In the above review, we can see that the customer rated the airline 1/10. However, that does not tell us much about why he rated it as such right? This is where the textual data comes in. Just look at the amount of information that is contained in that long paragraph of text! If we were able to extract that and analyse it, we would be able to get a lot more insight into the airline service. This is where Regular Expression (RegEx) can help us. With the help of RegEx, we can pre-process the text data and feed it into Machine Learning models based on Natural Language Processing. By leveraging these technologies that are at our disposal, we are able to analyse these natural language data and extract way more meaningful insights.

RegEx aims to search for and match specific patterns of text. If a match of the pattern is found, we can perform operations and manipulate it. We are able to work with RegEx by using Python’s built-in package called re, simply by calling import re .

In this article, I will be going through the basics of RegEx, more specifically, these 3 topics:

  1. RegEx Methods
  2. RegEx Metacharacters
  3. RegEx Character Classes

At the end of this article, you should be equipped with the knowledge of applying RegEx as a starting step to being able to reveal concealed truths within textual data!

RegEx Methods

I will introduce 5 basic but essential methods and they are:

RegEx methods and descriptions

1. search()

The fundamental of RegEx is the search() method. It looks for a pre-specified pattern within the input string and returns a match object if there is a match. It takes two arguments, the pattern you want to look for and the string that you want to search for the pattern.

import re
text = "She sells seashell on the seashore"
pattern = "sea"
re.search(pattern,text)
Output of the source code

The above image is the output of the code. This is what it means by returning a Match object. From the output, you are able to deduce a few pieces of information. For example, the span of the Match object tells you the starting (inclusive) and ending (exclusive) indexes of the string where the match is found. In this case “sea” in “seashell” is located at text [10:13]. We can also call the group() method to find out the match that we have found with the following : re.search(pattern,text).group() and this is the output

However, do you notice something? That’s right, there are actually two “sea”s in the string, and the other one is found in “seashore”. This is an important point to take note of, which is that the re.search() method only returns the first instance where the match is found. This is where the finditer() method comes in!

2. finditer()

Using finditer() we are able to retrieve all the matches if there are multiple of them by doing the following:

text = "She sells seashell on the seashore"
matches = re.finditer("sea", text)
for match in matches:
print(match)
Output of the source code

Now, we can see that both matches are returned here! Moving on to the next method!

3. findall()

Using findall() will return a list that contains all the matches found in the input string. The easiest way to show this is with an example. Going back to our text variable,

text = "She sells seashell on the seashore"
re.findall('sea', text)
Output of the source code

As you can see above, a list is returned for each match of the pattern “sea” found in the text. This may not seem really useful now but as we go more in-depth into RegEx Metacharacters and Character Classes will you then start to see the practicality of this method. So keep this in mind first as we move along!

4. split()

The split() method divides a string into substrings at each occurrence of the specified pattern and places them in a list. Once again, we will use the example that we have defined earlier.
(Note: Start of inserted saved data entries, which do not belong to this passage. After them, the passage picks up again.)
/-- Settles O2: the fields of the word give the instruction back, and its operands pass the decoder's checks. -/
theorem decodeEncode : Obligations.DecodeEncode := by
  intro i hw
  refine ⟨fun hi => ?_, fun hi => ?_⟩
  · simp only [decodeThread, rawDecode_encode hw, hi, if_true]
  · simp only [decodeLane, rawDecode_encode hw, hi, if_true]

/-- Settles O1: the decoder run on each word. -/
theorem wordsDecode : Obligations.WordsDecode := by
  unfold Obligations.WordsDecode
  decide +kernel

/-! ### What a decoder answers -/

theorem wfLane_of_decodeLane {w : Word} {i : Instr} (h : decodeLane w = some i) : i.wfLane = true := by
  unfold decodeLane at h
  split at h
  · obtain ⟨hi, e⟩ := Option.ite_none_right_eq_some.mp h
    cases e
    exact hi
  · cases h

/-- A thread's operand field of a quad accepts multiples of four only (R40). -/
theorem Kind.four_dvd_of_threadOk {k : Kind} {c : Opnd} (hk : k = .q) (h : k.threadOk c = true) : c.toNat % 4 = 0 := by
  subst hk
  exact of_decide_eq_true (Bool.and_eq_true_iff.mp h).2

/-- Settles O3: a decoder answers only what its checks have passed. -/
theorem decodedWellFormed : Obligations.DecodedWellFormed := by
  intro w i
  refine ⟨fun h => ?_, fun h => ?_⟩
  · obtain ⟨selectors, -⟩ := Bool.and_eq_true_iff.mp (wfThread_of_decodeThread h)
    refine ⟨selectors, fun u hu => ?_⟩
    have ok := threadOk_of_decodeThread h hu
    exact ⟨ok, fun hk => Kind.even_of_threadOk hk.symm ok, fun hk => Kind.four_dvd_of_threadOk hk ok⟩
  · obtain ⟨listed, opnds⟩ := Bool.and_eq_true_iff.mp (wfLane_of_decodeLane h)
    obtain ⟨onLane, selectors⟩ := Bool.and_eq_true_iff.mp listed
    exact ⟨onLane, selectors, List.all_eq_true.mp opnds⟩

end Sys2Proof.Machine
end

section

/-! SUPPORT. Package reset (R407, R411). -/

namespace Sys2Proof.Machine

/-- A lane's code segment after package reset is the boot ROM (R411). -/
theorem Lane.resetSegs_code : segBase (Lane.reset.segs.getD 5 0#128) = 0x007000000000 ∧
    segLimit (Lane.reset.segs.getD 5 0#128) = 0x10000 := by decide +kernel

/-- A lane's other segments after package reset begin at 0 (R411). -/
theorem Lane.resetSegs_data : ∀ n, n < 8 → n ≠ 5 → segBase (Lane.reset.segs.getD n 0#128) = 0 ∧
    segLimit (Lane.reset.segs.getD n 0#128) = 0xFFFFFFFFFFFF := by decide +kernel

/-- An isle owns no memory after package reset (R407). -/
theorem Isle.mems_reset : ∀ m ∈ Isle.reset.mems, m = 0#64 := fun _ h => List.eq_of_mem_replicate h

/-- Settles O7: each part of the reset state is the reset value of its kind, which is read off. -/
theorem reset : Obligations.Reset := by
  have lane (k : Nat) : (State.reset.core k).lane = Lane.reset := rfl
  have isle (n : Nat) : State.reset.isle n = Isle.reset := rfl
  refine ⟨⟨rfl, fun k => ?_, fun k => ?_, fun n => ⟨rfl, fun p => rfl⟩, fun n => ?_, rfl, rfl, rfl⟩, rfl, fun a => rfl,
    fun n => ⟨rfl, fun a => rfl⟩, fun k => rfl⟩
  · rw [lane]
    exact ⟨rfl, rfl, Lane.resetSegs_code.1, Lane.resetSegs_code.2, Lane.resetSegs_data, rfl, rfl, rfl, rfl, rfl, rfl, rfl, rfl, rfl,
      fun _ => rfl, rfl, rfl, rfl, rfl, rfl, rfl, fun _ => rfl, rfl, fun _ => rfl, fun _ => ⟨rfl, rfl, rfl, rfl⟩⟩
  · exact ⟨rfl, rfl, rfl, rfl, rfl, rfl, rfl, rfl, rfl, rfl, rfl, rfl, rfl, rfl, rfl, rfl, rfl, rfl, rfl⟩
  · rw [isle]
    exact ⟨rfl, Isle.mems_reset, rfl, rfl⟩

end Sys2Proof.Machine
end

section

/-! SUPPORT. What an instruction of some threads leaves alone, and what a trap makes of a thread (R32, R167, R171). -/

namespace Sys2Proof.Machine

/-! ### Frames -/

theorem State.OnlyThreads.trans {s t u : State} {core slot : Nat} (h1 : s.OnlyThreads t core slot) (h2 : t.OnlyThreads u core slot) :
    s.OnlyThreads u core slot where
  rest := by rw [h2.rest, h1.rest]
  cores k h := (h2.cores k h).trans (h1.cores k h)
  here := by rw [h2.here, h1.here]
  slots j h := (h2.slots j h).trans (h1.slots j h)
  crew w h := by
    obtain ⟨_, e⟩ := h1.crew w h
    obtain ⟨ts, e'⟩ := h2.crew _ e
    exact ⟨ts, e'⟩

theorem State.OnlyGang.trans {s t u : State} {core slot : Nat} {tids : List Nat} (h1 : s.OnlyGang t core slot tids)
    (h2 : t.OnlyGang u core slot tids) : s.OnlyGang u core slot tids :=
  ⟨h1.threads.trans h2.threads, fun j h => (h2.others j h).trans (h1.others j h)⟩

/-- A gang of one thread changes only that thread. -/
theorem State.OnlyGang.oneThread {s u : State} {core slot tid : Nat} {w : Crew} (h : s.OnlyGang u core slot [tid])
    (hw : s.crew core slot = some w) : s.OneThread u core slot tid w where
  rest := h.threads.rest
  cores := h.threads.cores
  here := h.threads.here
  slots := h.threads.slots
  crew := h.threads.crew w hw
  others t ht := h.others t (by simpa using ht)

/-- The threads of a crew replaced, but for those outside a gang. -/
theorem State.onlyGang_onCrew (s : State) (core slot : Nat) {tids : List Nat} {ts : Crew → FMap Thread}
    (h : ∀ w j, j ∉ tids → (ts w).find j = w.threads.find j) :
    s.OnlyGang (s.onCrew core slot (fun w => { w with threads := ts w })) core slot tids where
  threads := State.onlyThreads_onCrew core slot _ (fun w => ⟨ts w, rfl⟩)
  others j hj := by
    simp only [State.thread, State.crew_onCrew]
    cases s.crew core slot with
    | none => rfl
    | some w => exact h w j hj

theorem State.onlyGang_onThread (s : State) (core slot tid : Nat) (f : Thread → Thread) :
    s.OnlyGang (s.onThread core slot tid f) core slot [tid] :=
  s.onlyGang_onCrew core slot (fun w _ hj => FMap.find_modify_ne w.threads f (by simpa using hj))

/-- The members of a gang replaced. -/
theorem FMap.find_mapVal_gang (m : FMap Thread) {tids : List Nat} {p : Thread → Bool} {f : Nat → Thread → Thread} {j : Nat}
    (h : j ∉ tids) : (m.mapVal (fun t th => if tids.contains t && p th then f t th else th)).find j = m.find j := by
  rw [FMap.find_mapVal]
  simp [h]

/-- The closing of a gang leaves other threads as they are (R185). -/
theorem find_closeGang_other (n : Nat) {tids : List Nat} (last : Bool) (old ts : FMap Thread) {j : Nat} (h : j ∉ tids) :
    (closeGang n tids last old ts).find j = ts.find j := by
  simp [closeGang, h]

theorem State.onlyGang_closed (s : State) (n : Nat) (old : FMap Thread) (core slot : Nat) (tids : List Nat) (i : Instr) :
    s.OnlyGang (s.closed n old core slot tids i) core slot tids :=
  s.onlyGang_onCrew core slot (fun w _ hj => find_closeGang_other n (lastOnly i) old w.threads hj)

theorem State.onlyGang_gangMap (s : State) (core slot : Nat) (tids : List Nat) (gsize : Nat) (i : Instr)
    (pre : Ctx → Thread → Option Raise) (f : Ctx → Thread → Thread × Eff) :
    s.OnlyGang (s.gangMap core slot tids gsize i pre f) core slot tids :=
  s.onlyGang_onCrew core slot (fun w _ hj =>
    (find_closeGang_other s.cycle (lastOnly i) w.threads _ hj).trans (FMap.find_mapVal_gang w.threads hj))

theorem State.Solo.find {s : State} {core slot tid gsize : Nat} {w : Crew} {th : Thread} (h : s.Solo core slot tid gsize w th) :
    s.thread core slot tid = some th := by
  rw [State.thread_of_crew h.crew, h.thread]
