-- ==== Sys2Proof/Machine/State.lean ====
section
/-! DEFINITION. The state of the core (10_state.md), the causes a step can stop with, and the power-on
and reset states. -/

namespace Sys2Proof.Machine

/-- The two synchronous exceptions of the core and the information each carries (60_exceptions.md
rules R94 to R96). No numeric code (D7). -/
inductive Cause where
  /-- the byte the fetch read has no handler (R95) -/
  | unsupportedOpcode (b : Byte)
  /-- the resolver was asked to resolve mode None (R96); produced by no step -/
  | invalidAddressingMode
  deriving DecidableEq, Repr

/-- The run state (10_state.md rule R20, D1). -/
inductive RunState where
  /-- not executing, since power-on or reset -/
  | stopped
  /-- one step per instruction -/
  | running
  /-- BRK was executed; terminal until reset -/
  | halted
  /-- a fault stopped the loop; until reset -/
  | faulted (c : Cause)
  deriving DecidableEq, Repr

/-- Memory as the cells that hold something other than what an unwritten cell reads as, by rising
address (20_memory.md rule R26; log 5). -/
abbrev Memory := List Host.Cell

/-- The whole state (10_state.md rules R19 to R24). -/
structure State where
  /-- accumulator (R10) -/
  a : Byte
  /-- index register X (R10) -/
  x : Byte
  /-- index register Y (R10, R12) -/
  y : Byte
  /-- status word: bit 1 is Z, bit 7 is N, the others are reserved (R16) -/
  p : Byte
  /-- program counter (R13) -/
  pc : Word
  /-- the 65536 cells (R21) -/
  mem : Memory
  /-- run state (R20) -/
  runState : RunState
  deriving DecidableEq, Repr

/-- Why `step` gives no next state. Each is the stuck state of one row of the table of
70_reset_and_hazards.md rule R120, in which the core's `Step` has no move (log 3). -/
inductive Fault where
  /-- Raised by `step` alone, in the run state Stopped: the core has not been started by `run`. Safe: the
  core takes no step there (R110, R120), so nothing is claimed of a step. -/
  | coreStopped
  /-- Raised by `step` alone, in the run state Halted: "`Halted` is terminal" (R20, R89). Safe, for the
  same reason. -/
  | coreHalted
  /-- Raised by `step` alone, in the run state Faulted: the core takes no further step (R98). Safe, for
  the same reason. -/
  | coreFaulted (c : Cause)
  deriving DecidableEq, Repr

/-- Why an operation has no meaning. -/
inductive Refusal where
  /-- An instruction that has no meaning yet, rejected by name in `exec`; no arm raises it now. Safe. -/
  | notModelled (mnemonic : String)
  /-- Raised by `hostMove` alone: the operation has no move in this run state (R120). Safe: a host that
  breaks its duty is outside the model (log 11). -/
  | hostNoMove
  /-- Raised by `hostMove` alone: `load` of more than 0x8000 bytes, refused as a whole with no state
  change (R114, D10; log 10). Safe. -/
  | imageTooLong (length : Nat)
  deriving DecidableEq, Repr

/-- Power-on: "constructed with all registers/flags/PC/memory zeroed", and Stopped
(70_reset_and_hazards.md rule R111, 10_state.md rule R24). -/
def State.powerOn : State where
  a := 0x00
  x := 0x00
  y := 0x00
  p := 0x00
  pc := 0x0000
  mem := []
  runState := .stopped

/-- The machine right after reset: the reset of 70_reset_and_hazards.md rule R112 on the power-on state
(R24; log 6). PC is the reset vector of a memory that nothing has written, 0x0000 (R113). -/
def State.reset : State where
  a := 0x00
  x := 0x00
  y := 0x00
  p := 0x00
  pc := 0x0000
  mem := []
  runState := .stopped

end Sys2Proof.Machine
end

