-- ==== Sys2Proof/Machine/RegisterOps.lean ====
section
/-! DEFINITION. TAX and INX (43_register_ops.md). PC is not advanced further than the fetch did. -/

namespace Sys2Proof.Machine

/-- Write X and call `SetZN` on the new X: what TAX and INX share (R88). -/
def writeX (v : Byte) (s : State) : State := setZN v (s.setX v)

/-- TAX, 0xAA (R86): X takes A. -/
def execTax (s : State) : Host.Outcome State Fault Refusal := .next (writeX s.a s)

/-- INX, 0xE8 (R87): X takes X + 1 modulo 256. -/
def execInx (s : State) : Host.Outcome State Fault Refusal := .next (writeX (s.x + 1) s)

end Sys2Proof.Machine
end

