-- ==== Sys2Proof/Machine/Fetch.lean ====
section
/-! DEFINITION. The fetch unit (40_fetch_dispatch.md rules R59 to R61): the bytes at PC, the
instruction they are, the advance past the opcode byte, and the fault of an illegal byte. -/

namespace Sys2Proof.Machine

/-- The opcode byte at PC and the two bytes after it, the addresses wrapping (10_state.md rule R15). The
hardware reads only the bytes the instruction has (R60); the others are read without effect (R34; log 2). -/
def codeBytes (s : State) : List Byte :=
  [s.read8 s.pc, s.read8 (s.pc + 1), s.read8 (s.pc + 2)]

/-- The instruction at PC, or none where the opcode byte is illegal (R61). -/
def fetchInstr (s : State) : Option Instr :=
  match decode (codeBytes s) with
  | .ok (i, _) => some i
  | .error _ => none

/-- After the fetch PC is the operand address (R60). -/
def afterFetch (s : State) : State := s.advancePc 1

/-- `raise UnsupportedOpcode(b)` with `b` the byte at PC, after the fetch has advanced PC
(60_exceptions.md rules R95, R97, R98; log 4). -/
def unsupportedOpcode (s : State) : State := raise (.unsupportedOpcode (s.read8 s.pc)) (afterFetch s)

/-- Store the bytes of a table word at PC upward and put the core in Running, so that the next step
fetches and runs them. -/
def placeCode (s : State) (bytes : List Byte) : State :=
  let s1 := s.write8 s.pc (bytes.getD 0 0x00)
  let s2 := s1.write8 (s.pc + 1) (bytes.getD 1 0x00)
  (s2.write8 (s.pc + 2) (bytes.getD 2 0x00)).setRun .running

end Sys2Proof.Machine
end

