-- ==== Sys2Proof/Certificates/Slice0/Obligations.lean ====
section
/-! DEFINITION. The statements for the provers, in the order of the spec's files. -/

open Sys2Proof Sys2Proof.Machine

/-! ### Encoding (30_encoding.md) -/

/-- Decode and encode agree, in both directions: bytes decode to an instruction exactly when they are its
encoding followed by the bytes that are left (R45, R46, R47, R49, R50, R53). Every instruction term is well
formed (R52), so no form and no operand value is shut out. -/
def Obligations.BytesDecodeExactlyFromTheEncoding : Prop :=
  ∀ i : Instr, i.wellFormed = true → ∀ bytes rest : List Byte,
    decode bytes = .ok (i, rest) ↔ bytes = encode i ++ rest

/-- The bytes of exactly one instruction, as R48 tells its length from byte 0, are those the decoder reads
whole. -/
def Obligations.LengthIsToldByTheOpcodeByte : Prop :=
  ∀ bytes : List Byte, wellFormedBytes bytes = true ↔ ∃ i, decode bytes = .ok (i, [])

/-- Words written out from the spec's encodings (R46, R49, R57), one per row of the opcode map, as bytes and
as the numbers of spec/opcode_table.json. -/
def Obligations.WordsOfTheSpecDecode : Prop :=
  decode [0x00] = .ok (.brk, []) ∧ decode [0xAA] = .ok (.tax, []) ∧ decode [0xE8] = .ok (.inx, []) ∧
    decode [0xA9, 0x05] = .ok (.ldaImm 0x05, []) ∧ decode [0xA5, 0x10] = .ok (.ldaZp 0x10, []) ∧
    decode [0xAD, 0x34, 0x12] = .ok (.ldaAbs 0x1234, []) ∧
    decode [0x85, 0x10] = .ok (.staZp 0x10, []) ∧ decode [0x95, 0x90] = .ok (.staZpX 0x90, []) ∧
    decodeTableWord 24 0x1234AD = some (.ldaAbs 0x1234) ∧
    decodeTableWord 16 0x9095 = some (.staZpX 0x90)

/-- R56: `lookup` answers nothing exactly for the bytes outside the closed set, its row for the others, and
nothing exactly when executing the byte raises UnsupportedOpcode of it. -/
def Obligations.LookupKnowsExactlyTheImplementedOpcodes : Prop :=
  (∀ b : Byte, lookup b = none ↔ b ∉ [0x00, 0x85, 0x95, 0xA5, 0xA9, 0xAA, 0xAD, 0xE8]) ∧
  (∀ (b : Byte) (d : Descriptor), lookup b = some d → d.code = b ∧ d ∈ opcodeTable) ∧
  ∀ s : State, s.runState = .running →
    (lookup (s.read8 s.pc) = none ↔
      ∃ t, step s = .next t ∧ t.runState = .faulted (.unsupportedOpcode (s.read8 s.pc)))

/-- The metadata row of an instruction's opcode has its mnemonic, its mode and its length (R49, R55), and
the table has one row per opcode byte. -/
def Obligations.MetadataAgreesWithTheDecoder : Prop :=
  wellFormedTable opcodeTable = true ∧
  ∀ (bytes rest : List Byte) (i : Instr), decode bytes = .ok (i, rest) →
    ∃ d, lookup (bytes.headD 0x00) = some d ∧ d.mnemonic = i.mnemonic ∧ d.mode = i.mode ∧
      bytes.length = d.length + rest.length

/-! ### Memory (20_memory.md) -/

/-- R27: a byte write is read back, changes no other cell, and a cell never written since power-on reads
0x00. That the read back holds in canonical memories, and that every write keeps that form, is the model's
representation (log 5), and the zero is the spec's decision D15. -/
def Obligations.ByteWriteIsReadBackAndChangesNoOtherCell : Prop :=
  (∀ (s : State) (addr : Word) (v : Byte), s.mem.wf →
    (s.write8 addr v).read8 addr = v ∧ (∀ b : Word, b ≠ addr → (s.write8 addr v).read8 b = s.read8 b) ∧
      (s.write8 addr v).mem.wf) ∧
  ∀ addr : Word, State.powerOn.read8 addr = 0x00

/-- A 16-bit access is little-endian at every address, and at 0xFFFF takes its high byte at 0x0000 (R28 with
decision D3, R29, R30); what was written is read back, and no third cell changes. -/
def Obligations.WordAccessIsLittleEndianAndWraps : Prop :=
  ∀ (s : State) (addr w : Word), s.mem.wf →
    (s.write16 addr w).read16 addr = w ∧
    ((s.write16 addr w).read8 addr).toNat = w.toNat % 256 ∧
    ((s.write16 addr w).read8 (addr + 1)).toNat = w.toNat / 256 ∧
    (∀ b : Word, b ≠ addr → b ≠ addr + 1 → (s.write16 addr w).read8 b = s.read8 b) ∧
    (s.read16 addr).toNat = (s.read8 (addr + 1)).toNat * 256 + (s.read8 addr).toNat ∧
    (addr = 0xFFFF → (s.read16 addr).toNat = (s.read8 0x0000).toNat * 256 + (s.read8 0xFFFF).toNat)

/-- The model's memory has one form: two canonical memories that read alike at every address are equal data
(the model's choice of representation, log 5, over R26). -/
def Obligations.CanonicalMemoriesThatReadAlikeAreEqual : Prop :=
  ∀ m n : Memory, m.wf → n.wf → (∀ a : Word, m.read a.toNat = n.read a.toNat) → m = n

/-- The complete list of the writers of memory (R44): where a move of either agent changes a cell, the move
is one that writes that cell. -/
def Obligations.OnlyTheListedWritersChangeMemory : Prop :=
  ∀ (m : Move) (s t : State) (a : Word), move m s = .next t → t.read8 a ≠ s.read8 a → Writes m s a

/-- No step of the core changes a cell outside the zero page (R34, R36). -/
def Obligations.NoStepWritesOutsideTheZeroPage : Prop :=
  ∀ (s t : State) (a : Word), step s = .next t → 0x0100 ≤ a.toNat → t.read8 a = s.read8 a

/-- A store is seen by the very next fetch (R41): where either store, STA ZeroPage or STA ZeroPage_X, stores at
the address the next opcode is fetched from, the next step executes the byte A as an opcode: the meaning of
what it decodes to, or the fault of an illegal byte. A zero A is then a BRK, and 0xE8 an INX. In canonical
memory (log 5). -/
def Obligations.StoreIsSeenByTheNextFetch : Prop :=
  ∀ s : State, s.mem.wf → s.runState = .running →
    ((s.read8 s.pc = 0x85 ∧ eaZeroPage (s.read8 (s.pc + 1)) = s.pc + 2) ∨
      (s.read8 s.pc = 0x95 ∧ eaZeroPageIndexed (s.read8 (s.pc + 1)) s.x = s.pc + 2)) →
    ∃ t, step s = .next t ∧ t.pc = s.pc + 2 ∧ t.read8 t.pc = s.a ∧
      (∀ (i : Instr) (rest : List Byte),
        decode [s.a, s.read8 (s.pc + 3), s.read8 (s.pc + 4)] = .ok (i, rest) →
        step t = exec i { t with pc := s.pc + 3 }) ∧
      (s.a ∉ [0x00, 0x85, 0x95, 0xA5, 0xA9, 0xAA, 0xAD, 0xE8] →
        ∃ u, step t = .next u ∧ u.runState = .faulted (.unsupportedOpcode s.a)) ∧
      (s.a = 0x00 → ∃ u, step t = .next u ∧ u.runState = .halted) ∧
      (s.a = 0xE8 → ∃ u, step t = .next u ∧ u.x = s.x + 1)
text = "She sells seashell on the seashore"
re.split('sea', text)
Output of the source code

The method is similar to the regular built-in Python string split() method, but it is a better alternative to that for instances that require matching multiple characters. As seen in the output, the text is split into a list based on any instance of “sea” in it. Thus, the specified pattern will not be present in the list.

5. sub()

Now we can move on to the last method that we will talk about in this article, the sub() method. Intuitively, it can be seen as replacing a specified pattern with something else. re.sub() takes in 3 parameters.

  1. The pattern to match
  2. The string to substitute in if a match is found
  3. the text to find the pattern in
text = "She sells seashell on the seashore"
re.sub('sea','crab',text)

Forgive me for the sentence not making a whole lot of sense. This is entirely for illustration purposes.

RegEx Metacharacters

We can now move on to the metacharacters of RegEx!

So far, we have only learnt how to match very specific patterns that we know exist in the text. Sorry to break your bubble but this is unfortunately not the case almost all the time in the real world. What if we want to match strings that we know are of a particular format, but are not sure of what the exact string is? This is where metacharacters can help! Metacharacters are essentially special characters within RegEx that can change how we specify what pattern we are looking for.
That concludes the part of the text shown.